▶ **Task instructions**
Retype only the lines at the head of the records, first through the one with "def State.reachesOut (s", exactly as written.

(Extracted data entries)
-=-=-=-=-

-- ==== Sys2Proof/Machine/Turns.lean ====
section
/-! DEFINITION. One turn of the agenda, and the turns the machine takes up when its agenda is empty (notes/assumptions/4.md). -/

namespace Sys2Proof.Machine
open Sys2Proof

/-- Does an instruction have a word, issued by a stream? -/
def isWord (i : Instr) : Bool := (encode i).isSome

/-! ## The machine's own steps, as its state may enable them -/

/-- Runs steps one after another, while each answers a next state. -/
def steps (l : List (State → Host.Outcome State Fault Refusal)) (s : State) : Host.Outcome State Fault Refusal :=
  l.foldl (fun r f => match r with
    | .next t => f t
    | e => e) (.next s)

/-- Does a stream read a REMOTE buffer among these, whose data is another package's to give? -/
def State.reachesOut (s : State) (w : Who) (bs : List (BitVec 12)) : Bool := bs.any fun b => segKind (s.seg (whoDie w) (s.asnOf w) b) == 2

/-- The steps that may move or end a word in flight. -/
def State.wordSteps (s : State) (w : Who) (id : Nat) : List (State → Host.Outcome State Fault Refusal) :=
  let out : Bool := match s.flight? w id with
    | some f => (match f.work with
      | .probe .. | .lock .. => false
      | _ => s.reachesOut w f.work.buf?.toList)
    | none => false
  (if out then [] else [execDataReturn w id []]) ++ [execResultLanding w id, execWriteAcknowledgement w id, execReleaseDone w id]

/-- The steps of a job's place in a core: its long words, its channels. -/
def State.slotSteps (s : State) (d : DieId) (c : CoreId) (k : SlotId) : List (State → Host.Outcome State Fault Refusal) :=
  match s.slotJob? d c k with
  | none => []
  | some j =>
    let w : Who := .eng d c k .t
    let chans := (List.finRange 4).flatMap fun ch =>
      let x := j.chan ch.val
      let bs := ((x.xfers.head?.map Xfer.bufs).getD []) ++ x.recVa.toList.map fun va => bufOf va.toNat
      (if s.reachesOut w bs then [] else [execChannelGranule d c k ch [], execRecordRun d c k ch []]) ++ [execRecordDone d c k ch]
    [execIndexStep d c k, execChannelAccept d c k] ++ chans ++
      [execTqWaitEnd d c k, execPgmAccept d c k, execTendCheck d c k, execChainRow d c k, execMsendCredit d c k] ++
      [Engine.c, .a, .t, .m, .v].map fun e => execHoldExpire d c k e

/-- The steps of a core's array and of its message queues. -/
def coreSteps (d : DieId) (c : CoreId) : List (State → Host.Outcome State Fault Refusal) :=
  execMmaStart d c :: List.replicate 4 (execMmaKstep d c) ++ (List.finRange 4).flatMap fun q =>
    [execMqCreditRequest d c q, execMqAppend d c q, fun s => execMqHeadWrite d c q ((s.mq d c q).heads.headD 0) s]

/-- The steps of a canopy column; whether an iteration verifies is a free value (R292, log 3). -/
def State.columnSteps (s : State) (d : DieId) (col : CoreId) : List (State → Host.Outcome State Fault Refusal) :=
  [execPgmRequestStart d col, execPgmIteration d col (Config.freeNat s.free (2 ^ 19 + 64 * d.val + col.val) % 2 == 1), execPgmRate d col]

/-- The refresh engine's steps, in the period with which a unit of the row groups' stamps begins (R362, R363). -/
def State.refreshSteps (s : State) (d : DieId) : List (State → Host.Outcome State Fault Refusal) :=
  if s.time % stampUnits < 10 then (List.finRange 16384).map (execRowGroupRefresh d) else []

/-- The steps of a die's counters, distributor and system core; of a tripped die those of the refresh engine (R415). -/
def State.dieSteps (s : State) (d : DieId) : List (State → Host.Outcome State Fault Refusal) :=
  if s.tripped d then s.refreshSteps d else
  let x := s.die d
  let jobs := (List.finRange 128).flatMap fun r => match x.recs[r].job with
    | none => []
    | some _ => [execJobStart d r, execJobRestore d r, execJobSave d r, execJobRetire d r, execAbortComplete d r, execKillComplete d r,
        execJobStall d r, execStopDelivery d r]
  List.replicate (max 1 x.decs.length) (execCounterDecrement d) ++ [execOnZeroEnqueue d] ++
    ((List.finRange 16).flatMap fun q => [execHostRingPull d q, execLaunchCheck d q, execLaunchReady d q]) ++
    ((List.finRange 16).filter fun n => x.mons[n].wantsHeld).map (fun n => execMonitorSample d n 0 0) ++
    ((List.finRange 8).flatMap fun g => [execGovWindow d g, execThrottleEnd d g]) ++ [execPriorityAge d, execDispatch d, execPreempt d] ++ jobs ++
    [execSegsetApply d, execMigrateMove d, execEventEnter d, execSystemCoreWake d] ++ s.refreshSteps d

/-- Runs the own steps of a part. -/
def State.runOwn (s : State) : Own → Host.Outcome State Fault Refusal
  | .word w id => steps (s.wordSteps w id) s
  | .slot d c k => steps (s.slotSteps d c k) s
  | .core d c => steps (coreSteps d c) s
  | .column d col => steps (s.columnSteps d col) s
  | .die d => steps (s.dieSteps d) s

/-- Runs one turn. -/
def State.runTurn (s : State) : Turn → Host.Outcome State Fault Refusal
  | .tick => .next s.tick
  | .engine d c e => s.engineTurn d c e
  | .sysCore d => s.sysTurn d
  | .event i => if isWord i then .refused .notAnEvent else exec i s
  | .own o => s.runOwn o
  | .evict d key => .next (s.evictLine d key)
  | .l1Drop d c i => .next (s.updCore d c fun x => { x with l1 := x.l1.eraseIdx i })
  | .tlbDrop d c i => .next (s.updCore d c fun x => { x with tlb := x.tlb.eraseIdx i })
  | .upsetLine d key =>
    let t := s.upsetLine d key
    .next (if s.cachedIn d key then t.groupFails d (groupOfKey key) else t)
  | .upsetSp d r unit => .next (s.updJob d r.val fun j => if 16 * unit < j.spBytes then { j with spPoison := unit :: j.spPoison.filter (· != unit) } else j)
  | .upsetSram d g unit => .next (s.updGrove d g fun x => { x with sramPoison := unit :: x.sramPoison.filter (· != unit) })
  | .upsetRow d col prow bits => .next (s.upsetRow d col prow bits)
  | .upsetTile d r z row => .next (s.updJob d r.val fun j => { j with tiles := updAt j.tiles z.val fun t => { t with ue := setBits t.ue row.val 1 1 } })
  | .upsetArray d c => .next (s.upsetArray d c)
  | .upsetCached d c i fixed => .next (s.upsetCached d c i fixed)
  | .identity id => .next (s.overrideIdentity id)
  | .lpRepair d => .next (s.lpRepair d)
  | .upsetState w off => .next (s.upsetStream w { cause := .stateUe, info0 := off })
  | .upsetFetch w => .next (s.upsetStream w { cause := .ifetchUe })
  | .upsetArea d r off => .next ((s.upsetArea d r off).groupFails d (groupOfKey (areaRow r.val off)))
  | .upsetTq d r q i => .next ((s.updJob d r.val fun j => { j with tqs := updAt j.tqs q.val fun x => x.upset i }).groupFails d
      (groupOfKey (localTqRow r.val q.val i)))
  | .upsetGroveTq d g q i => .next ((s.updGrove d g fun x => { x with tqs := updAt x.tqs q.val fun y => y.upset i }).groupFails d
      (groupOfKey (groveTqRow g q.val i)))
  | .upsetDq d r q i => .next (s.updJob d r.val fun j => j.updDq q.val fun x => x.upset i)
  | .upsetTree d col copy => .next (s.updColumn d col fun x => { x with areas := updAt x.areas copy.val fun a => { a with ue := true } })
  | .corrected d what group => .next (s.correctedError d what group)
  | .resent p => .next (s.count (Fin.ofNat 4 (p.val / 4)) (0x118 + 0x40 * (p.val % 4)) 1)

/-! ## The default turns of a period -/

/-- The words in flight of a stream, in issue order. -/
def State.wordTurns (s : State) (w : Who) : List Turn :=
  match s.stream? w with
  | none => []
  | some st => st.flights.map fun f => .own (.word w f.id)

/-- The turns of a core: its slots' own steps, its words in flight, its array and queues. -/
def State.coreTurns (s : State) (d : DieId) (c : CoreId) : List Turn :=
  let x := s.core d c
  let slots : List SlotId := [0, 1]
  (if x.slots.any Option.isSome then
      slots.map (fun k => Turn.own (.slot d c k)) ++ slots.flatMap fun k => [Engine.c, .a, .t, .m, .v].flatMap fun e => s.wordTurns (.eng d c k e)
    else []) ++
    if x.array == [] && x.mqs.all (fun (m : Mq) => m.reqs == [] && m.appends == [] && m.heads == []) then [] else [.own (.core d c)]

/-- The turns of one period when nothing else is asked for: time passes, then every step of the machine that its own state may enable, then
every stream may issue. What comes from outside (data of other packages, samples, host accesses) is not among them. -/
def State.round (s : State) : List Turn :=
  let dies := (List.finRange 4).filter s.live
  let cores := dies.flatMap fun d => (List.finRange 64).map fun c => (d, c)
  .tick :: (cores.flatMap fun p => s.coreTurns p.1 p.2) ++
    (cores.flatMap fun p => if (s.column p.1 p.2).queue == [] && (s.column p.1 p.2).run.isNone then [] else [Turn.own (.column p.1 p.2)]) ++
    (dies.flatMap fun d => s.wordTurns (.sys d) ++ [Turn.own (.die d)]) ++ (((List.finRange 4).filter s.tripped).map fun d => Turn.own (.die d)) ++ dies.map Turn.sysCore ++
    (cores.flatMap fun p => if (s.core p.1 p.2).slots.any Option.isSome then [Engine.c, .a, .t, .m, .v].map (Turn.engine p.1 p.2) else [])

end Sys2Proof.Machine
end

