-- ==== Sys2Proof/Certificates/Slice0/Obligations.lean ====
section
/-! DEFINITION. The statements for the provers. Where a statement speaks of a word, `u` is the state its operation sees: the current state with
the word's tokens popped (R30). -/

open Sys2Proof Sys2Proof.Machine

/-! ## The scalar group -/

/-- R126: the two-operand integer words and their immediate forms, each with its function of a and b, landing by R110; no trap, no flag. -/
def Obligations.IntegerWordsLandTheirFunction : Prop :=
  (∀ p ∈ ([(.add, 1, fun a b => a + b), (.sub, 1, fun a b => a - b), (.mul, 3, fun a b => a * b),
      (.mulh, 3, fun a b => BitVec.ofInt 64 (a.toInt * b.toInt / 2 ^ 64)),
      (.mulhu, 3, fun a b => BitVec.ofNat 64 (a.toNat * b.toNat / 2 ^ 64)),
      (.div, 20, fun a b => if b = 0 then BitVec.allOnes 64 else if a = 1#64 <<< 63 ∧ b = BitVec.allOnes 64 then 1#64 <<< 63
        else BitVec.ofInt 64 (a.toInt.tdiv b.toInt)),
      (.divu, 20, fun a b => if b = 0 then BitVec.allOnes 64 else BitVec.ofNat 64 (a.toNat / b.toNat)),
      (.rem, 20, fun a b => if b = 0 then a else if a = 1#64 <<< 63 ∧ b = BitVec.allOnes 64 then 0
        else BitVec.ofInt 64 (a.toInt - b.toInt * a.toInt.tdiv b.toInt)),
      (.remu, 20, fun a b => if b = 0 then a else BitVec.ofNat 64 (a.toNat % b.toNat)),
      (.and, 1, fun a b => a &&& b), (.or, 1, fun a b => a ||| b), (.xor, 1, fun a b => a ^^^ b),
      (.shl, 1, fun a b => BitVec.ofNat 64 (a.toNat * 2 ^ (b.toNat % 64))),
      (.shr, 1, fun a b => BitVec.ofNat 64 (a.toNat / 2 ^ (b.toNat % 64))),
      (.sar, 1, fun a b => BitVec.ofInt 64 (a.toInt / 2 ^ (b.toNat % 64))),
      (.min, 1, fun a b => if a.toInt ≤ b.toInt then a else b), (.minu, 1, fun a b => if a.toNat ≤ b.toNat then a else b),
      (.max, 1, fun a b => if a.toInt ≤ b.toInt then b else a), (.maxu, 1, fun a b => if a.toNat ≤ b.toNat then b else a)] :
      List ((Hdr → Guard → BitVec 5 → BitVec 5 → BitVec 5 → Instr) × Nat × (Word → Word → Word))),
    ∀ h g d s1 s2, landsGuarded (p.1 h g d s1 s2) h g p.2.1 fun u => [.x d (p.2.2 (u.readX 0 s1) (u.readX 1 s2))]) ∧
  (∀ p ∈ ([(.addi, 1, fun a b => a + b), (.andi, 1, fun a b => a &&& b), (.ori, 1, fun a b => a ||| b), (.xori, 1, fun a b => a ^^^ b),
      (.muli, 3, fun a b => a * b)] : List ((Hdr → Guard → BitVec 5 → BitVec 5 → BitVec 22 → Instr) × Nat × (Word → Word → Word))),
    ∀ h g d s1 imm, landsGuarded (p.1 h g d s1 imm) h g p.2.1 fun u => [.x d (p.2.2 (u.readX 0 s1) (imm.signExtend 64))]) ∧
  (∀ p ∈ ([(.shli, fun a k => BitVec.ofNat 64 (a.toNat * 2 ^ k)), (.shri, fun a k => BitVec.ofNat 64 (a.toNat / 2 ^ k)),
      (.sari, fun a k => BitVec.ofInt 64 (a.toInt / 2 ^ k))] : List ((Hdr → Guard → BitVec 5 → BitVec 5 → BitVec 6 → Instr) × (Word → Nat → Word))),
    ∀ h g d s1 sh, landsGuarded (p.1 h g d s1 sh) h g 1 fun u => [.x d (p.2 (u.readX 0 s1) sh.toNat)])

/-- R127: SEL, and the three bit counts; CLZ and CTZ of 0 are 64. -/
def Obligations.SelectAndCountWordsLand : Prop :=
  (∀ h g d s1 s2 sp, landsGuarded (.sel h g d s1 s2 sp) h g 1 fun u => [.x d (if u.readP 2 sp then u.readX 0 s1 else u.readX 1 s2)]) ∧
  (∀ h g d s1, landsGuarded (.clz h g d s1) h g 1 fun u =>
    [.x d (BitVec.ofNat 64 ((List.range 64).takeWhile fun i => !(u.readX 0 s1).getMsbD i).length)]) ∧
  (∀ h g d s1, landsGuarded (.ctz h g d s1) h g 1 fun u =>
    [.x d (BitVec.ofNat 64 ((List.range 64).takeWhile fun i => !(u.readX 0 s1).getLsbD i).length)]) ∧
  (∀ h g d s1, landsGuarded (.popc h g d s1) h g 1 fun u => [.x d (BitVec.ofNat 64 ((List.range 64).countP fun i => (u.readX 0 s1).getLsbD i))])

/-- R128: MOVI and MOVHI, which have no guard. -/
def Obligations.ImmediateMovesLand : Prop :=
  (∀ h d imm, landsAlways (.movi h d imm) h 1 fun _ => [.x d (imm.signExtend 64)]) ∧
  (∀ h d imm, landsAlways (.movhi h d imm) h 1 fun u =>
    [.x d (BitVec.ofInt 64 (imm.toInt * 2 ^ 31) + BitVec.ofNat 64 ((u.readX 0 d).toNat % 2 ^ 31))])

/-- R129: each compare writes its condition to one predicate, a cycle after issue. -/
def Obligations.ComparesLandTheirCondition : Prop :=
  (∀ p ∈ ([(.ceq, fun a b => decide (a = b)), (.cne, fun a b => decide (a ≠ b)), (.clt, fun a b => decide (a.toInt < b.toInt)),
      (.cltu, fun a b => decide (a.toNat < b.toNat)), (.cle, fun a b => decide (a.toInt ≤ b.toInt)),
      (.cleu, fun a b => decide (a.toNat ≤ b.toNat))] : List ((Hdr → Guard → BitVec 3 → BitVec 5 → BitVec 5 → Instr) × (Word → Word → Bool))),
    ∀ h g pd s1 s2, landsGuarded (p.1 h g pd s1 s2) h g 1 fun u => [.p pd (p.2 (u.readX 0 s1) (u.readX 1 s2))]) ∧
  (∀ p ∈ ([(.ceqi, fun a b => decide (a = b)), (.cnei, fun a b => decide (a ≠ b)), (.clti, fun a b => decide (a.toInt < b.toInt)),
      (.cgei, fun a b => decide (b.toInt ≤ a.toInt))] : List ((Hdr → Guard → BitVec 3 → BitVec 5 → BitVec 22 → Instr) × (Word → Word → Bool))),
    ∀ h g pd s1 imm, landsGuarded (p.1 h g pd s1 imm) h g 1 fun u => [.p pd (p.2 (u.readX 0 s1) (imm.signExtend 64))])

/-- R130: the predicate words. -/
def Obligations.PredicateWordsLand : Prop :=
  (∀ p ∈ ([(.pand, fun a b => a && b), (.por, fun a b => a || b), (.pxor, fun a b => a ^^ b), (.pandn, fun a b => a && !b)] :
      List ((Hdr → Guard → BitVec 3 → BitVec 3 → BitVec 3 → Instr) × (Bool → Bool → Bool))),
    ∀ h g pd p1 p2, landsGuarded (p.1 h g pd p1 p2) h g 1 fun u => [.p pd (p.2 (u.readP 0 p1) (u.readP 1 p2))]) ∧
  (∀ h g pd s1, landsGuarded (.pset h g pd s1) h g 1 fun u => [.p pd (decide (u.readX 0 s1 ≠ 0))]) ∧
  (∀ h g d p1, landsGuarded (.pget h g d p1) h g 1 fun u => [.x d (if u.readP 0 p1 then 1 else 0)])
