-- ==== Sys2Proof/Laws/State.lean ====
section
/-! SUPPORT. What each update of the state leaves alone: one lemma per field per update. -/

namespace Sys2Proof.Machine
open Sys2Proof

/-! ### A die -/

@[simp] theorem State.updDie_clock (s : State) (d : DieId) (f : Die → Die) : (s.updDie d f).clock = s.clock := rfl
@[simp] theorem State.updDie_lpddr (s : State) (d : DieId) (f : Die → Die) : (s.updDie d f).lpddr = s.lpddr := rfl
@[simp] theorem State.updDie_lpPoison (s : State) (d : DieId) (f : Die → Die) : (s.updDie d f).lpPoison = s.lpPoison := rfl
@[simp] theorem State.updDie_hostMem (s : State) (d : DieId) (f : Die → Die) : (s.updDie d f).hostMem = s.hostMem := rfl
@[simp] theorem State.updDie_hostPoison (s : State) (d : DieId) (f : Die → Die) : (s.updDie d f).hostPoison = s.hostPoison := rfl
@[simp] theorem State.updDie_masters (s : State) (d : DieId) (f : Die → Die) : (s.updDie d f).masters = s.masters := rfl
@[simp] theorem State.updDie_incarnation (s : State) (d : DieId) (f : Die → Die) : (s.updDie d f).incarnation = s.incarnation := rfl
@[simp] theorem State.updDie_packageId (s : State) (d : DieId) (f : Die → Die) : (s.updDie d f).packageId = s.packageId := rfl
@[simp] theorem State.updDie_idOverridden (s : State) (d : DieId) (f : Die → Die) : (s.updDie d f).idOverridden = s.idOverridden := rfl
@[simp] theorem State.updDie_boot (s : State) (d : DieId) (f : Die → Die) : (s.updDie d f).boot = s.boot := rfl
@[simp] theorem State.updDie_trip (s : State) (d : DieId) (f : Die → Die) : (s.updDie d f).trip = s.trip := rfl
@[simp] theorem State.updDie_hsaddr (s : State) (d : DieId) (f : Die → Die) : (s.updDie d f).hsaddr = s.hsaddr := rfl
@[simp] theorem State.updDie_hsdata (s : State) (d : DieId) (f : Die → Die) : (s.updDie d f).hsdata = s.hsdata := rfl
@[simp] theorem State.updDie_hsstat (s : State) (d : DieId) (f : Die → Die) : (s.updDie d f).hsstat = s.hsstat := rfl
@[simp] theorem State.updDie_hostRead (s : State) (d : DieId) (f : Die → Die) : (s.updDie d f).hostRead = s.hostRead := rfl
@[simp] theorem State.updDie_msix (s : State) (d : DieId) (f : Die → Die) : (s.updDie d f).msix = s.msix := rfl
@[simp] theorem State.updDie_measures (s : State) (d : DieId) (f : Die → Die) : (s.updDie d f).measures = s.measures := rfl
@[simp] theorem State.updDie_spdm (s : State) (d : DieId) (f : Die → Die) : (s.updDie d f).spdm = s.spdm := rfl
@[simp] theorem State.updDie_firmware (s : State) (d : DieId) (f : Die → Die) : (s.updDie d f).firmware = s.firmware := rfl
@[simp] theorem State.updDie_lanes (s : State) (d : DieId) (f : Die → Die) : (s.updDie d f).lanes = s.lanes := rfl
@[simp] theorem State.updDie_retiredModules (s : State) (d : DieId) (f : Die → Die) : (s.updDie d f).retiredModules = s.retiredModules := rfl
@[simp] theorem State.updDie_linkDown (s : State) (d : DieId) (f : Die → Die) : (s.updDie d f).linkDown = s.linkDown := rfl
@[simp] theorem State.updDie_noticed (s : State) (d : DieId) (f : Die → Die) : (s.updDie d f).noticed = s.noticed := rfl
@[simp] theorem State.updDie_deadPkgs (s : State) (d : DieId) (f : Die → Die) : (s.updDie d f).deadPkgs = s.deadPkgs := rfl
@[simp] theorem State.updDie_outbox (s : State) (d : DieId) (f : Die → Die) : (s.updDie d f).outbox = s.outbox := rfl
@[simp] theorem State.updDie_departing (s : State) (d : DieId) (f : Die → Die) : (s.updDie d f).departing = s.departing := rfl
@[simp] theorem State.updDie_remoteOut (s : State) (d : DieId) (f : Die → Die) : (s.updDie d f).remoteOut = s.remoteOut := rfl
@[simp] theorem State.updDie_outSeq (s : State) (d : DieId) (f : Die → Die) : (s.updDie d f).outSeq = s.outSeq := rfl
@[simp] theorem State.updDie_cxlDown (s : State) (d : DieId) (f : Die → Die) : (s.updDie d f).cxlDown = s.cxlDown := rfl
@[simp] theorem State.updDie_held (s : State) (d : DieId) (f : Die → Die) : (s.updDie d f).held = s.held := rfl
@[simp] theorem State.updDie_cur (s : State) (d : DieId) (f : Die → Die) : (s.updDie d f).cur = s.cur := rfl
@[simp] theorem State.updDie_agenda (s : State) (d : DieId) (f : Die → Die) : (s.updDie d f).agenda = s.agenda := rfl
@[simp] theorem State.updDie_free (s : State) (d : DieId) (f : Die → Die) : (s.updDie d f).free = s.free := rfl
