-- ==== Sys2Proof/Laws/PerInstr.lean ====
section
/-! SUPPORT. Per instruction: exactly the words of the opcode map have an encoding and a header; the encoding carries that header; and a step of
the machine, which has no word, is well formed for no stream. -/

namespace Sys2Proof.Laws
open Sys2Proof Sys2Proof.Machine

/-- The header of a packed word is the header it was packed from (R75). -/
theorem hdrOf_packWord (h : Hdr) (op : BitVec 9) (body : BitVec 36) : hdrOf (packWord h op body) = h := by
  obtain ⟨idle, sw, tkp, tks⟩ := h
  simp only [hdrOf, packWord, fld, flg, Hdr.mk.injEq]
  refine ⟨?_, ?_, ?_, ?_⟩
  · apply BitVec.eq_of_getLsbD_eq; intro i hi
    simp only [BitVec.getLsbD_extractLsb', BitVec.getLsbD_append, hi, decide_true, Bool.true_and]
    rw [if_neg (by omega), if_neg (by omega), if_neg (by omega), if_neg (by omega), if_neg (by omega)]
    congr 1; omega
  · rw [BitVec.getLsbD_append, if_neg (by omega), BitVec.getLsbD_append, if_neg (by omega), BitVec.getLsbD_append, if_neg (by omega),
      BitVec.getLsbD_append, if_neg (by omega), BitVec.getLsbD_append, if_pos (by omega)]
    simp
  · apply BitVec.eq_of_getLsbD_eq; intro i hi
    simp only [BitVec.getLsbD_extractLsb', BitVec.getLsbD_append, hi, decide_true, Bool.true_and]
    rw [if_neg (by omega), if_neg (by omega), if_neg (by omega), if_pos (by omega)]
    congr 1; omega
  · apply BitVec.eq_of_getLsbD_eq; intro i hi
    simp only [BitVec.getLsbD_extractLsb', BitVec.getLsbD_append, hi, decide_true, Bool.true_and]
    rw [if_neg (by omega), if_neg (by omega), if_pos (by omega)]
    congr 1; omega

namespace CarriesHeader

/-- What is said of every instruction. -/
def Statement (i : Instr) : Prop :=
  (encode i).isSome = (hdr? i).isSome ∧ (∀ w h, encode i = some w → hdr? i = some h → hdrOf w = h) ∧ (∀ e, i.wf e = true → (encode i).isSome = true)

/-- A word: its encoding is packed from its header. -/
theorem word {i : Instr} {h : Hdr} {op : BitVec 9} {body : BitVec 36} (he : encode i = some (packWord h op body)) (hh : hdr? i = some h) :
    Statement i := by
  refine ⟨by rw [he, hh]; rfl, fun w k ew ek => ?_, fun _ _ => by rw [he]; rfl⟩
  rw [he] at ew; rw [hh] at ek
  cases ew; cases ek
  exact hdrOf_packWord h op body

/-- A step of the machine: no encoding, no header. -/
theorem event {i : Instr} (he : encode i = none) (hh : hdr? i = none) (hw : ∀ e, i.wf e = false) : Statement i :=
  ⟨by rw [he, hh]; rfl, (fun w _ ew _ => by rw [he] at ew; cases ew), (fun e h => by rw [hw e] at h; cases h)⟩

-=-=-=-=-

▶ **Exercise answer**
-- ==== Sys2Proof/Machine/Turns.lean ====
section
/-! DEFINITION. One turn of the agenda, and the turns the machine takes up when its agenda is empty (notes/assumptions/4.md). -/

namespace Sys2Proof.Machine
open Sys2Proof

/-- Does an instruction have a word, issued by a stream? -/
def isWord (i : Instr) : Bool := (encode i).isSome

/-! ## The machine's own steps, as its state may enable them -/

/-- Runs steps one after another, while each answers a next state. -/
def steps (l : List (State → Host.Outcome State Fault Refusal)) (s : State) : Host.Outcome State Fault Refusal :=
  l.foldl (fun r f => match r with
    | .next t => f t
    | e => e) (.next s)

/-- Does a stream read a REMOTE buffer among these, whose data is another package's to give? -/
def State.reachesOut (s : State) (w : Who) (bs : List (BitVec 12)) : Bool := bs.any fun b => segKind (s.seg (whoDie w) (s.asnOf w) b) == 2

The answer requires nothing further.